|InterJournal Complex Systems, 246
|Manuscript Number: |
Submission Date: 981215
|What Can We Learn From Learning Curves?|
Subject(s): CX.16, CX.41, CX.65, CX.66
Category: Brief Article
One of the universal characteristic features of complex adaptive systems is their capability to learn in the sense of exhibiting persistent change of behavior in response to changing external conditions. This applies to natural as well as artificial complex systems across different levels of complexity. There exists a vast amount of literature that deals with specifics of how learning takes place and how it can be accelerated or made more robust to external perturbations. Since the early years of systematic studies of motor learning a number of different types of functional forms have been proposed to describe the shape of these learning curves. In many publications this description was based purely on curve fitting without much theoretical foundation. Others are dealing with models for learning in an artificial intelligence context (for instance the "chunking model" of Newell and Rosenbloom) as a theoretical basis for general learning behavior.

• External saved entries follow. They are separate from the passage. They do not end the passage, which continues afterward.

theorem test_meets_StoreEventsExecute :
    (∃ (l : List EccIn) (s : State), s.sys.mapReady = true ∧ s.map.lastScrub + msTicks (1000 * s.act.fld .map 160 16) ≤ s.pm) ∧
    (∃ (x : EccIn) (s : State), s.sys.mapReady = true ∧ s.map.lastScrub + msTicks (1000 * s.act.fld .map 160 16) ≤ s.pm ∧ s.map.upsets = [] ∧ x.double = false ∧ recurs x s = false) ∧
    (∃ (x : EccIn) (s : State), s.sys.mapReady = true ∧ s.map.lastScrub + msTicks (1000 * s.act.fld .map 160 16) ≤ s.pm ∧ s.map.upsets = [] ∧ x.double = true ∧ x.region = .polygon) ∧
    (∃ (s : State), True) ∧
    (∃ (m : Mask) (u : State) (s : State), s.map.building = some m ∧ s.restarting .pair = false ∧ u = (meetErrors (fun x => x.region == .polygon) s).1 ∧ u.map.polyDamaged = false ∧ m.tiles.length ≤ 256 - u.map.maskPool.retired.length ∧ m.entries ≤ 16384) ∧
    (∃ (m : Mask) (u : State) (s : State), s.map.building = some m ∧ s.restarting .pair = false ∧ u = (meetErrors (fun x => x.region == .polygon) s).1 ∧ (u.map.polyDamaged = true ∨ 256 - u.map.maskPool.retired.length < m.tiles.length ∨ 16384 < m.entries)) ∧
    (∃ (s : State), (s.map.building = none ∨ s.restarting .pair = true)) ∧
    (∃ (l : Load) (s : State), s.map.load = some l ∧ l.ending = false ∧ l.lastPm + 800000000 ≤ s.pm) ∧
    (∃ (s : State), (∀ l, s.map.load = some l → l.ending = true ∨ s.pm < l.lastPm + 800000000)) ∧
    (∃ (x : Exp) (s : State), s.map.exp = some x ∧ x.lastPm + 4800000000 ≤ s.pm) ∧
    (∃ (s : State), (∀ x, s.map.exp = some x → s.pm < x.lastPm + 4800000000)) ∧
    (∃ (s : State), s.map.log ≠ [] ∧ s.restarting .enclave = false ∧ s.map.logFirst + msTicks (1000 * s.act.fld .map 176 16) ≤ s.pm) ∧
    (∃ (due : Nat) (s : State), (s.sys.dev = .armed ∨ s.sys.dev = .manual) ∧ due = s.pm / msTicks (10 * s.act.fld .map 192 16) * msTicks (10 * s.act.fld .map 192 16) ∧ s.map.trackAt < due) ∧
    (∃ (s : State), (s.sys.dev ≠ .armed ∧ s.sys.dev ≠ .manual ∨ s.pm / msTicks (10 * s.act.fld .map 192 16) * msTicks (10 * s.act.fld .map 192 16) ≤ s.map.trackAt)) ∧
    (∃ (s : State), s.running = true ∧ s.vdr.latSaved + 48000000000 ≤ s.pm) :=
  ⟨⟨[], (fun s => s.onSys fun x => { x with mapReady := true }) (w0),
   by decide +kernel⟩,
   ⟨({} : EccIn), (fun s => s.onMap fun x => { x with upsets := [] }) ((fun s => s.onSys fun x => { x with mapReady := true }) (w0)),
   by decide +kernel⟩,
   ⟨{ double := true, region := .polygon }, (fun s => s.onMap fun x => { x with upsets := [] }) ((fun s => s.onSys fun x => { x with mapReady := true }) (w0)),
   by decide +kernel⟩,
   ⟨w0,
   trivial⟩,
   ⟨({} : Mask), _, (fun s => s.onMap fun x => { x with building := (some ({} : Mask)) }) (w0),
   by decide +kernel,
   by decide +kernel,
   rfl,
   by decide +kernel⟩,
   ⟨({} : Mask), _, (fun s => s.onMap fun y => { y with polyDamaged := true }) ((fun s => s.onMap fun x => { x with building := (some ({} : Mask)) }) (w0)),
   by decide +kernel,
   by decide +kernel,
   rfl,
   by decide +kernel⟩,
   ⟨w0,
   by decide +kernel⟩,
   ⟨({} : Load), (fun s => s.onMap fun x => { x with load := (some ({} : Load)) }) (w0),
   by decide +kernel⟩,
   ⟨w0,
   by decide +kernel⟩,
   ⟨({} : Exp), (fun s => s.onMap fun x => { x with exp := (some ({} : Exp)) }) (w0),
   by decide +kernel⟩,
   ⟨w0,
   by decide +kernel⟩,
   ⟨(fun s => s.onMap fun y => { y with log := [0] }) (w0),
   by decide +kernel⟩,
   ⟨_, inDev .armed (w0),
   by decide +kernel,
   rfl,
   by decide +kernel⟩,
   ⟨w0,
   by decide +kernel⟩,
   ⟨(fun s => { s with running := true }) (w0),
   by decide +kernel⟩⟩

theorem test_meets_SecurityEventsExecute :
    (∃ (s : State), True) ∧
    (∃ (i : Fin 5) (r : BitVec 4) (s : State), s.sec.image[i].trial = true ∧ trialTicks s ≤ trialRun s i ∧ r = (if s.sec.image[i].run.revokeOther then s.sec.revoked ||| (if s.sec.image[i].run.keyB then 1 else 2) else s.sec.revoked)) ∧
    (∃ (s : State), True) ∧
    (∃ (s : State), True) ∧
    (∃ (s : State), s.sec.verifying = none) ∧
    (∃ (k : Nat) (s : State), s.sec.verifying = some k ∧ idx? 5 k = none) ∧
    (∃ (k : Nat) (i : Fin 5) (s : State), s.sec.verifying = some k ∧ idx? 5 k = some i) :=
  ⟨⟨w0,
   trivial⟩,
   ⟨(0 : Fin 5), _, withP .sec 264 8 0 (modImage 0 (fun m => { m with bank0 := { m.bank0 with passed := false } }) (w0)),
   by decide +kernel,
   by decide +kernel,
   rfl⟩,
   ⟨w0,
   trivial⟩,
   ⟨w0,
   trivial⟩,
   ⟨(fun s => s.onSec fun x => { x with verifying := none }) (w0),
   by decide +kernel⟩,
   ⟨9, (fun s => s.onSec fun x => { x with verifying := (some 9) }) (w0),
   by decide +kernel⟩,
   ⟨0, (0 : Fin 5), (fun s => s.onSec fun x => { x with verifying := (some 0) }) (w0),
   by decide +kernel⟩⟩

/-! ### Every idle row is met somewhere -/

theorem test_meets_SupplyAndFaultEventsIdle :
    (∃ (p : Port) (s : State), ¬ (portListens s p = true)) ∧
    (∃ (p : Port) (s : State), ¬ (portListens s p = true ∧ 0 < (portOf s p).noticeCredits ∧ ((portOf s p).notices ≠ [] ∨ (portOf s p).noticesLost ≠ 0) ∧ (portOf s p).out.all (fun o => o.body.telemetric) = true)) ∧
    (∃ (p : Port) (s : State), ¬ (portListens s p = true ∧ (portOf s p).linkArmed = true ∧ (portOf s p).linkLost = false ∧ (portOf s p).linkFrom + linkTimeout s p ≤ s.pm)) ∧
    (∃ (f : Freeze) (s : State), ¬ (s.running = true ∧ s.sys.dev ≠ .off ∧ (∀ l, s.sys.lastEdge = some l → l < edgeOf s.pm))) ∧
    (∃ (s : State), ¬ (s.sys.phase = some .freeze ∧ (∃ e, s.sys.lastEdge = some e ∧ e + 20000 ≤ s.pm ∧ s.pm < e + 32000))) ∧
    (∃ (agree : Bool) (s : State), ¬ (s.sys.phase = some .decision ∧ (∃ e, s.sys.lastEdge = some e ∧ e + 32000 ≤ s.pm ∧ s.pm < e + 36000))) ∧
    (∃ (s : State), ¬ (s.sys.phase ≠ some .logging ∧ (∃ e, s.sys.lastEdge = some e ∧ e + 36000 ≤ s.pm ∧ s.pm < e + 40000))) ∧
    (∃ (s : State), ¬ (s.pwr.vkey = true)) ∧
    (∃ (s : State), ¬ (s.sys.dev = .off)) ∧
    (∃ (s : State), ¬ (s.sys.dev = .off ∨ s.pwr.lowSupply = false)) ∧
    (∃ (s : State), ¬ (s.pwr.lowSupply = true)) ∧
    (∃ (s : State), ¬ (s.pwr.groundLost = true)) ∧
    (∃ (s : State), ¬ (s.sys.dev ≠ .off ∧ s.pwr.loadDump = false)) ∧
    (∃ (s : State), ¬ (s.sys.dev = .start ∧ s.running = false ∧ s.sys.bootStage = 1)) ∧
    (∃ (v0 v1 : Vector BankVerdict 5) (s : State), ¬ (s.sys.dev = .start ∧ s.running = true ∧ s.sys.bootStage = 2 ∧ s.sys.imagesOk = false ∧ s.sys.quarCause = 0)) ∧
    (∃ (s : State), ¬ (s.sys.dev = .start ∧ s.sys.bootStage = 2 ∧ (s.sys.imagesOk = true ∨ s.sys.quarCause = 2) ∧ s.sys.powered = false)) ∧
    (∃ (s : State), ¬ (s.sys.powered = true ∧ s.sys.hostAlive = false)) ∧
    (∃ (failed : List Nat) (s : State), ¬ (s.sys.dev = .start ∧ s.sys.powered = true ∧ s.sys.imagesOk = true ∧ s.pm % 40000 = 0)) ∧
    (∃ (d : Fin 12) (s : State), ¬ (bitN (requiredDomains s) d.val = true ∧ s.pwr.domains.getLsbD d.val = false)) ∧
    (∃ (d : Fin 12) (s : State), ¬ (bitN (requiredDomains s) d.val = false ∧ s.pwr.domains.getLsbD d.val = true)) ∧
    (∃ (retired : Vector Nat 3) (s : State), ¬ (s.sys.bootStage = 4 ∧ s.sys.mapReady = false ∧ s.sys.dev ≠ .latched)) ∧
    (∃ (el : Element) (s : State), ¬ (s.sys.dev ≠ .off)) ∧
    (∃ (k : BitVec 8) (s : State), ¬ (s.sys.dev ≠ .off)) ∧
    (∃ (s : State), ¬ (s.pwr.clkBaseBad = true)) ∧
    (∃ (el : Element) (s : State), ¬ ((elemOf s el).clockBad = true ∧ (elemOf s el).relockAt ≤ s.pm)) ∧
    (∃ (el : Element) (s : State), ¬ ((elemOf s el).clockBad = true ∧ (elemOf s el).relockAt ≤ s.pm)) ∧
    (∃ (el : Element) (s : State), ¬ ((elemOf s el).restarting = true ∧ (elemOf s el).clockBad = false)) ∧
    (∃ (s : State), ¬ (safeInEn s = true ∧ s.sys.dev ≠ .off)) ∧
    (∃ (s : State), ¬ (s.safe.safeIn = true)) ∧
    (∃ (s : State), ¬ (s.sys.dev ≠ .off ∧ s.vdr.conv.fault = false)) ∧
    (∃ (s : State), ¬ (s.vdr.conv.fault = true ∧ s.vdr.conv.retryAt ≤ s.pm)) ∧
    (∃ (s : State), ¬ (s.vdr.conv.fault = true ∧ s.vdr.conv.retryAt ≤ s.pm)) :=
  ⟨⟨.spi, State.reset, by decide +kernel⟩,
   ⟨.spi, w0, by decide +kernel⟩,
   ⟨.spi, w0, by decide +kernel⟩,
   ⟨({} : Freeze), State.reset, by decide +kernel⟩,
   ⟨w0, by decide +kernel⟩,
   ⟨false, w0, by decide +kernel⟩,
   ⟨w0, by decide +kernel⟩,
   ⟨(w0.onPwr fun y => { y with vkey := false }), by decide +kernel⟩,
   ⟨w0, by decide +kernel⟩,
   ⟨(w0.onPwr fun y => { y with lowSupply := true }), by decide +kernel⟩,
   ⟨w0, by decide +kernel⟩,
   ⟨w0, by decide +kernel⟩,
   ⟨inDev .off w0, by decide +kernel⟩,
   ⟨w0, by decide +kernel⟩,
   ⟨(Vector.replicate _ default : Vector BankVerdict 5), (Vector.replicate _ default : Vector BankVerdict 5), w0, by decide +kernel⟩,
   ⟨w0, by decide +kernel⟩,
   ⟨w0, by decide +kernel⟩,
   ⟨[], w0, by decide +kernel⟩,
   ⟨(0 : Fin 12), w0, by decide +kernel⟩,
   ⟨(0 : Fin 12), w0, by decide +kernel⟩,
   ⟨(Vector.replicate _ default : Vector Nat 3), w0, by decide +kernel⟩,
   (by
       first
     | (refine ⟨.gnss, w0, ?_⟩; decide +kernel)
     | (refine ⟨.gnss, State.reset, ?_⟩; decide +kernel)
     | (refine ⟨.gnss, inDev .off w0, ?_⟩; decide +kernel)
     | (refine ⟨.gnss, inDev .armed w0, ?_⟩; decide +kernel)),
   (by
       first
     | (refine ⟨(0 : BitVec 8), w0, ?_⟩; decide +kernel)
     | (refine ⟨(0 : BitVec 8), State.reset, ?_⟩; decide +kernel)
     | (refine ⟨(0 : BitVec 8), inDev .off w0, ?_⟩; decide +kernel)
     | (refine ⟨(0 : BitVec 8), inDev .armed w0, ?_⟩; decide +kernel)),
   ⟨w0, by decide +kernel⟩,
   ⟨.gnss, w0, by decide +kernel⟩,
   ⟨.gnss, w0, by decide +kernel⟩,
   ⟨.gnss, w0, by decide +kernel⟩,
   ⟨inDev .off w0, by decide +kernel⟩,
   ⟨w0, by decide +kernel⟩,
   ⟨inDev .off w0, by decide +kernel⟩,
   ⟨w0, by decide +kernel⟩,
   ⟨w0, by decide +kernel⟩⟩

The recent interest in a dynamical systems approach to motor behavior provided the interpretation of learning as transient approach of state space trajectories to attractors that correspond to the behavioral pattern that needs to be learned. This is closely related to hill climbing methods in neural network learning. The corresponding learning curves therefor would be expected to show an exponential characteristics. Other interpretations associated learning with non-equilibrium phase-transitions which would imply power-law behavior with critical exponents. In this report we describe conditions for motor learning for which we would expect exponential or power law behavior. We fit both learning curve representations to empirical data-sets from motor tasks. We present simulations that demonstrate how observed learning curves can be reproduced by a number of different methods that can lead to testable hypotheses about the learning mechanism.